В доме царила тишина. Голоса родителей и того существа стихли. Как будто ей все приснилось – и испуг отца, и странное спокойствие матери, и… И кто был там, в их спальне?
Девочка задумалась, пытаясь вспомнить и представить себе ночного посетителя. Кто бы это мог быть? Может, под кроватями взрослых тоже живут свои монстры и один такой как раз вылез среди ночи? И папа испугался, как маленький мальчик, а мама, наоборот, пыталась его утешить, как… как мама конечно же!

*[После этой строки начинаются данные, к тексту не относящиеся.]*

-- ==== Sys2Proof/Machine/Parts.lean ====
section
/-!
DEFINITION. Sys2Proof/Machine/Parts.lean: the parts of the state, one structure per unit of the block, each field with the
width, the register or rule that names it and its reset value; the default value of a field is its reset value.
-/
namespace Sys2Proof.Machine

/-! ## The Orrery, its cells and the Loupe (chapter 03) -/

/-- Issue-unit states of ORY_STATUS.STATE (03 Table 3-10). -/
inductive OryMode where
  | idle | run | windowHold | toCheapPoint | spill | restore | replayWait | halted | fault
deriving DecidableEq, Repr

/-- Cell states (03 R113, Table 3-6). -/
inductive CellState where
  | active | spare | suspect | retired | failed
deriving DecidableEq, Repr

/-- Loupe states (03 Table 3-20). -/
inductive LpeMode where
  | idle | bist | ready | substituting | exhausted
deriving DecidableEq, Repr

/-- The three kinds of tile the issue unit issues: a k-chunk, a piece of a combine level, an epilogue (03 R86, R89). -/
inductive TileKind where
  | compute (kc : Nat) | combine (level piece : Nat) | epilogue
deriving DecidableEq, Repr

/-- One tile in flight: its sweep, position chunk, owned-chunk index, kind and compute ordinal (03 R86). -/
structure TileRef where
  sweep : Nat
  mc : Nat
  jj : Nat
  kind : TileKind
  ord : Nat
deriving DecidableEq, Repr

/-- The tag of a window half: layer group and fill sequence number (03 R92). -/
structure HalfTag where
  group : Nat
  seq : Nat
deriving DecidableEq, Repr

/-- Where a program stands: the step program of one job on the issue unit (03 R86, R102). -/
structure Progress where
  /-- load slot of the parure whose program runs -/
  slot : Nat := 0
  /-- program kind: 1 STEP, 2 DRAFT, 3 RECOMPUTE (04 Table 4-4); 4 a built-in scoring, SELECT or merge sweep -/
  kind : Nat := 1
  /-- next tile to issue -/
  next : TileRef := { sweep := 0, mc := 0, jj := 0, kind := .compute 0, ord := 0 }
  /-- every tile of the program has been issued -/
  issuedAll : Bool := false
  /-- tiles issued and not yet committed, oldest first -/
  inFlight : List TileRef := []
  /-- tiles discarded by a fault or a supply event, to be replayed, oldest first -/
  discarded : List TileRef := []
  /-- halves filled since step start (03 R92) -/
  fillSeq : Nat := 0
  /-- last committed compute tile as (sweep, ordinal); none at program start -/
  lastDone : Option (Nat × Nat) := none
  /-- sweeps whose KV gather is resident (05 R191) -/
  gathered : List Nat := []
  /-- refetches still owed after a resume or substitution: halves A (0) and B (1) (03 R96) -/
  refetch : List Nat := []
deriving DecidableEq, Repr

/-- State of the issue unit and its registers (03 Tables 3-7 to 3-15). -/
structure Ory where
  /-- [1] ORY_CTL.HALT; 03 Table 3-9; reset 1, V -/
  halt : Bool := true
  /-- [1] ORY_CTL.ABFT_EN; 03 Table 3-9; reset 1, D; locked at configuration commit -/
  abftEn : Bool := true
  /-- [1] ORY_CTL.ENABLE; 03 Table 3-9; reset 0, V -/
  enable : Bool := false
  /-- [4] ORY_STATUS.CTX; 03 Table 3-10; reset 0, V -/
  ctx : Nat := 0
  /-- [15] ORY_STATUS.SWEEP; 03 Table 3-10; reset 0, V -/
  sweep : Nat := 0
  /-- [1] ORY_STATUS.CHECK_OFF; 03 Table 3-10; reset 0, D -/
  checkOff : Bool := false
  /-- [4] ORY_STATUS.STATE; 03 Table 3-10; reset 0x0 IDLE, V -/
  mode : OryMode := .idle
  /-- [32] ORY_TILE.ORDINAL; 03 Table 3-11; reset 0, V -/
  tile : Nat := 0
  /-- [39] ORY_SPILL_BASE_HI and _LO, a multiple of 4096; 03 Table 3-12; reset 0, V -/
  spillBase : Nat := 0
  /-- [20] ORY_SPILL_LIMIT.LIMIT in 4 KiB units; 03 Table 3-12; reset 0, V -/
  spillLimit : Nat := 0
  /-- [1] ORY_PREEMPT.REQ pending request; 03 Table 3-13, R102; reset 0, V -/
  preempt : Bool := false
  /-- [64] ORY_WAIT; 03 Table 3-14; reset 0, V -/
  wait : Nat := 0
  /-- [32] ORY_WAIT_HI latch taken when LO is read; 03 Table 3-14; reset 0, V -/
  waitLatch : Nat := 0
  /-- [8] ORY_FAULT.CELL; 03 Table 3-15; reset 0xFF, V -/
  faultCell : Nat := 0xFF
  /-- [16] ORY_FAULT.EPOCH; 03 Table 3-15; reset 0, V -/
  faultEpoch : Nat := 0
  /-- [1] ORY_FAULT.TWIN; 03 Table 3-15; reset 0, V -/
  faultTwin : Bool := false
  /-- [1] ORY_FAULT.COL; 03 Table 3-15; reset 0, V -/
  faultCol : Bool := false
  /-- [1] ORY_FAULT.ROW; 03 Table 3-15; reset 0, V -/
  faultRow : Bool := false
  /-- [1] ORY_FAULT.SPILL_OVER; 03 Table 3-15, R105; reset 0, V -/
  spillOver : Bool := false
  /-- window half A tag; 03 R92; reset: no half filled (DEDUCED: R92 counts halves since step start) -/
  halfA : Option HalfTag := none
  /-- window half B tag; 03 R92; reset: no half filled (DEDUCED: R92 counts halves since step start) -/
  halfB : Option HalfTag := none
  /-- window slice bytes of the logical cells, key cell · 1 MiB + half · 512 KiB + offset; lane i of a rail delivers to logical row i, whose physical
  cell the map names; 03 Table 3-1, 01 R26; reset: DESIGN CHOICE zero, log 5 -/
  window : Mem := []
  /-- tarnished codewords of the window slices, by key / 16; 13 Table 13-2; reset: none -/
  winTarn : List Nat := []
  /-- progress of the program on the issue unit; 03 R86; reset: none -/
  prog : Option Progress := none
  /-- the program, as load slot and kind, whose window halves the rails fill while the program before it spills; 03 R103; reset: none -/
  prefill : Option (Nat × Nat) := none
  /-- current accumulator bank, key ((cell · 4096 + position) · 128 + column); 03 R110, R53; reset: every accumulator +0 -/
  acc : Tab W32 := []
  /-- T0 scratch bytes, key cell · 2 MiB + offset; 03 R78, Table 3-1; reset: DESIGN CHOICE zero, log 5 -/
  scratch : Mem := []
  /-- tarnished codewords of the scratch, by key / 16; 13 Table 13-2; reset: none -/
  scrTarn : List Nat := []
  /-- partial sums that the combine lane works on, by chunk, each keyed like acc; 03 R84, R86; reset: none -/
  sums : Tab (Tab W32) := []
  /-- tainted positions of the chunks in progress, as position-list indices, by chunk; 13 R490; reset: none -/
  taint : Tab (List Nat) := []
  /-- sorted list that the last SELECT sweep gave each position: index and value; 03 Table 3-4, 02 R63; reset: none -/
  selected : Tab (List (Nat × W32)) := []
  /-- the tile whose checks failed and whose replay has not committed yet; 03 R111; reset: none -/
  failing : Option TileRef := none
  /-- the compute lane holds for a window half or a gather; 03 R95, 05 R191; reset 0, V -/
  hold : Bool := false
deriving DecidableEq, Repr

/-- One physical cell and its CEL_ registers (03 Tables 3-16 to 3-18). -/
structure Cell where
  /-- [3] CEL_MAP.STATE; 03 Table 3-17; reset —, D: DESIGN CHOICE SPARE, log 6 -/
  state : CellState := .spare
  /-- [16] CEL_MAP.EPOCH; 03 Table 3-17; reset —, D: DESIGN CHOICE 0, log 6 -/
  epoch : Nat := 0
  /-- [4] CEL_MAP.ROW; 03 Table 3-17; reset —, D: DESIGN CHOICE 0, log 6 -/
  row : Nat := 0
  /-- [1] CEL_BIST.SRAM; 03 Table 3-18; reset —, D: DESIGN CHOICE 0, log 6 -/
  bistSram : Bool := false
  /-- [1] CEL_BIST.LATTICE; 03 Table 3-18; reset —, D: DESIGN CHOICE 0, log 6 -/
  bistLattice : Bool := false
  /-- [1] CEL_BIST.TWIN; 03 Table 3-18; reset —, D: DESIGN CHOICE 0, log 6 -/
  bistTwin : Bool := false
  /-- [1] CEL_BIST.DONE; 03 Table 3-18; reset 0, D -/
  bistDone : Bool := false
  /-- [16] CEL_ABFT.TWIN_CNT, saturating; 03 Table 3-18; reset 0, D -/
  twinCnt : Nat := 0
  /-- [16] CEL_ABFT.ABFT_CNT, saturating; 03 Table 3-18; reset 0, D -/
  abftCnt : Nat := 0
  /-- [1] CEL_POWER.GATED; 03 Table 3-18; reset 0, D -/
  gated : Bool := false
  /-- ticks of the cell's recent transient faults; 13 R500; reset: none -/
  transients : List Tick := []
deriving DecidableEq, Repr

/-- The Loupe and its LPE_ registers (03 Tables 3-19, 3-20). -/
structure Lpe where
  /-- [1] LPE_CTL.PATROL_EN; 03 Table 3-20; reset 1, D; locked at configuration commit -/
  patrolEn : Bool := true
  /-- [4] LPE_STATUS.LAST_COL; 03 Table 3-20; reset 0, D -/
  lastCol : Nat := 0
  /-- [4] LPE_STATUS.STATE; 03 Table 3-20; reset 0x0 IDLE, D -/
  mode : LpeMode := .idle
  /-- [16] LPE_EPOCH.EPOCH; 03 Table 3-20, R117; reset 0, D -/
  epoch : Nat := 0
  /-- [144] retired-cell list as the Loupe holds it from board identity memory; 03 R122, 13 R502; reset: from board identity memory, N -/
  retired : Nat := 0
  /-- [8 each] LPE_MAP0–127: physical cell of logical cell L; 03 Table 3-20; reset —, D: DESIGN CHOICE 0, log 6 -/
  map : List Nat := List.replicate 128 0
  /-- tick of the last spare retest; 03 R116; reset 0 -/
  lastPatrol : Tick := 0
  /-- tick the self test was started; 03 R114; reset 0 -/
  bistSince : Tick := 0
deriving DecidableEq, Repr

/-! ## Parures (chapter 04) -/

/-- Load-slot states (04 R154, Table 4-12). -/
inductive ParureState where
  | loading | loaded
deriving DecidableEq, Repr

/-- One load slot that is not FREE (04 R154). The control sections in T1 are held as the image itself. -/
structure Parure where
  /-- [64] parure handle; 04 Table 4-11 -/
  handle : Nat := 0
  /-- LOADING or LOADED; 04 Table 4-12 -/
  state : ParureState := .loading
  /-- the command that loads it; 04 R150 -/
  cmd : Nat := 0
  /-- [8] WIDTH_CAP of the load; 04 R149 -/
  widthCap : Nat := 1
  /-- [8] CONTEXTS of the load; 04 R149 -/
  contexts : Nat := 1
  /-- image length in bytes; 04 R150 -/
  length : Nat := 0
  /-- header bytes read at check 4; 04 R125 -/
  header : List Byte := []
  /-- verified image bytes; 04 Image layout; empty while LOADING -/
  image : List Byte := []
  /-- [256] parure hash; 04 R127 -/
  hash : Nat := 0
  /-- [32] admitted step time; 04 R157 -/
  tAdm : Nat := 0
  /-- weight base in each stack; 04 R134 -/
  weightBase : List Nat := []
  /-- first T1 address of the control and spill space reserved at check 5; 04 Table 4-11 -/
  controlBase : Nat := 0
  /-- bytes of that space -/
  controlLen : Nat := 0
  /-- peer chain position the load copies from; 04 R153; none for host memory -/
  peer : Option Nat := none
  /-- [64] the peer's parure handle; 04 R153; 15 Table 15-8 -/
  peerHandle : Nat := 0
  /-- [16] membership epoch expected of the peer; 04 R153 -/
  peerEpoch : Nat := 0
  /-- [64] host address of SOURCE; 04 R150 -/
  source : Nat := 0
  /-- the header of a peer's parure is still to come; 04 R153 -/
  headerDue : Bool := false
  /-- bytes that a peer's transfer brought; 04 R153 -/
  received : List Byte := []
deriving DecidableEq, Repr

/-! ## The attention cache and the Astrolabe (chapter 05) -/

/-- Conditions of a KV pool frame that is not free (05 R200). -/
inductive FrameUse where
  | reserve (id : Nat) | step (id : Nat) | inUse (id : Nat) | replica (id : Nat) | cut (cutId : Nat) | collection (id : Nat)
  | staging (cmd : Nat)
deriving DecidableEq, Repr

/-- Page states of a PTE (05 Table 5-4). -/
inductive PteState where
  | absent | present | dropped
deriving DecidableEq, Repr

/-- One page-table entry (05 R178). -/
structure Pte where
  /-- [2] STATE; 05 Table 5-4 -/
  state : PteState := .absent
  /-- [1] PIN; 05 Table 5-4 -/
  pin : Bool := false
  /-- [3] STACK; 05 Table 5-4 -/
  stack : Nat := 0
  /-- [20] FRAME; 05 Table 5-4 -/
  frame : Nat := 0
deriving DecidableEq, Repr

/-- A TLB entry: tag and the cached PTE (05 R179); lists keep most recently used first. -/
structure TlbEntry where
  /-- [27] table id -/
  id : Nat
  /-- [18] virtual page number -/
  vpn : Nat
  /-- cached PTE -/
  pte : Pte
deriving DecidableEq, Repr

/-- The Astrolabe, its pools and its AST_ registers (05 Tables 5-11, 5-12). -/
structure Ast where
  /-- [1] AST_CTL.DROP_EN; 05 Table 5-12; reset 1, D; locked at configuration commit -/
  dropEn : Bool := true
  /-- [1] AST_CTL.ENABLE; 05 Table 5-12; reset 0, V -/
  enable : Bool := false
  /-- [16] AST_STATUS.WALKS; 05 Table 5-12; reset 0, V -/
  walks : Nat := 0
  /-- [1] AST_EVENT.HELD; 05 Table 5-12; reset 0, V -/
  evHeld : Bool := false
  /-- [1] AST_EVENT.LOWATER; 05 Table 5-12; reset 0, V -/
  evLowater : Bool := false
  /-- [1] AST_EVENT.WALK_TARNISH; 05 Table 5-12; reset 0, V -/
  evWalkTarnish : Bool := false
  /-- [1] AST_EVENT.TABLE_FAULT; 05 Table 5-12; reset 0, V -/
  evTableFault : Bool := false
  /-- [20 each] AST_POOL0–7.PAGES; 05 Table 5-12; reset 0, D; locked at configuration commit -/
  pool : List Nat := List.replicate 8 0
  /-- conditions of the frames that are not free, key stack · 2^20 + frame; 05 R200; reset: every frame free -/
  frames : Tab FrameUse := []
  /-- [24] AST_LOWATER.PAGES; 05 Table 5-12; reset 0, D -/
  lowater : Nat := 0
  /-- free and droppable pages stand below AST_LOWATER; 05 R209; reset: no -/
  low : Bool := false
  /-- TLB: 512 sets, at most 8 ways each, most recently used first; 05 R179; reset: empty -/
  tlb : Tab (List TlbEntry) := []
  /-- [64] AST_TLB_HIT; 05 Table 5-12; reset 0, V -/
  tlbHit : Nat := 0
  /-- [32] AST_TLB_HIT_HI latch; 05 Table 5-12; reset 0, V -/
  tlbHitLatch : Nat := 0
  /-- [64] AST_TLB_MISS; 05 Table 5-12; reset 0, V -/
  tlbMiss : Nat := 0
  /-- [32] AST_TLB_MISS_HI latch; 05 Table 5-12; reset 0, V -/
  tlbMissLatch : Nat := 0
  /-- [32] AST_DROPS; 05 Table 5-12; reset 0, D; wraps -/
  drops : Nat := 0
  /-- [32] AST_REDIRECTS; 05 Table 5-12; reset 0, D; wraps -/
  redirects : Nat := 0
  /-- sessions being moved between stacks, with their new home: 05 R176; reset: none -/
  moves : Tab Nat := []
deriving DecidableEq, Repr

/-! ## Sampler, Filigree and stream unit (chapters 06 and 07) -/

/-- Sampler state of a session (06 R216, Table 6-3). -/
structure SamplerState where
  /-- [64] STEP_INDEX; 06 Table 6-3, 02 R74; after SESSION_OPEN 0 -/
  stepIndex : Nat := 0
  /-- [16] ACC_AVG; 06 Table 6-3; after SESSION_OPEN 0x0200 -/
  accAvg : Nat := 0x200
  /-- [8] W_MIN; 06 Table 6-3; after SESSION_OPEN 2 -/
  wMin : Nat := 2
  /-- [8] W_MAX; 06 Table 6-3; after SESSION_OPEN min(8, WIDTH_CAP) -/
  wMax : Nat := 8
  /-- [8] DRAFT_SRC; 06 Table 6-3; after SESSION_OPEN 3 -/
  draftSrc : Nat := 3
  /-- [8] DRAFT_MODE; 06 Table 6-3; after SESSION_OPEN 0 -/
  draftMode : Nat := 0
  /-- [16] TOP_K; 06 Table 6-3; after SESSION_OPEN 0 -/
  topK : Nat := 0
  /-- [32] TEMP; 06 Table 6-3; after SESSION_OPEN 1.0 -/
  temp : W32 := 0x3F800000#32
  /-- [32] TOP_P; 06 Table 6-3; after SESSION_OPEN 1.0 -/
  topP : W32 := 0x3F800000#32
  /-- [64] LOOKAHEAD; 06 Table 6-3; after SESSION_OPEN 0 -/
  lookahead : Nat := 0
  /-- [64] DRAFTED; 06 Table 6-3; after SESSION_OPEN 0 -/
  drafted : Nat := 0
  /-- [64] ACCEPTED; 06 Table 6-3; after SESSION_OPEN 0 -/
  accepted : Nat := 0
  /-- [64] GEN_STEPS; 06 Table 6-3; after SESSION_OPEN 0 -/
  genSteps : Nat := 0
deriving DecidableEq, Repr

Пытаясь представить себе, что за существо напугало папу, девочка неожиданно сообразила, что знает, о ком идет речь.
Это был он.
Он был чем-то вроде семейной тайны, которую тщательно берегут даже от родственников и тем более скрывают от соседей и прислуги. О нем почти не говорили – во всяком случае, открыто в присутствии ребенка. Но девочка догадывалась, что папа и мама что-то от нее скрывают – слишком веселой была ее мать, слишком спокойным, даже каким-то равнодушным – ее отец. Ни одна няня в их доме не задерживалась – все уходили через несколько недель. Последняя как ни в чем не бывало дождалась, пока родители придут домой, чтобы сдать им подопечную, и заявила: «Я больше не буду работать в доме, где происходят такие странные вещи!» А когда мама начала расспрашивать, что она имеет в виду, няня ответила: «Вы сами это прекрасно знаете! Незачем повторять!» Именно поэтому девочку в конце концов и отдали в гимназию, не настаивая на домашнем обучении, – пусть хотя бы не весь день сидит одна, заодно получает образование. Горничные в их доме тоже менялись чуть ли не каждый месяц, и лишь старый отцовский лакей Парфен оставался при семье. Он говорил, что слишком стар для того, чтобы чего-то бояться.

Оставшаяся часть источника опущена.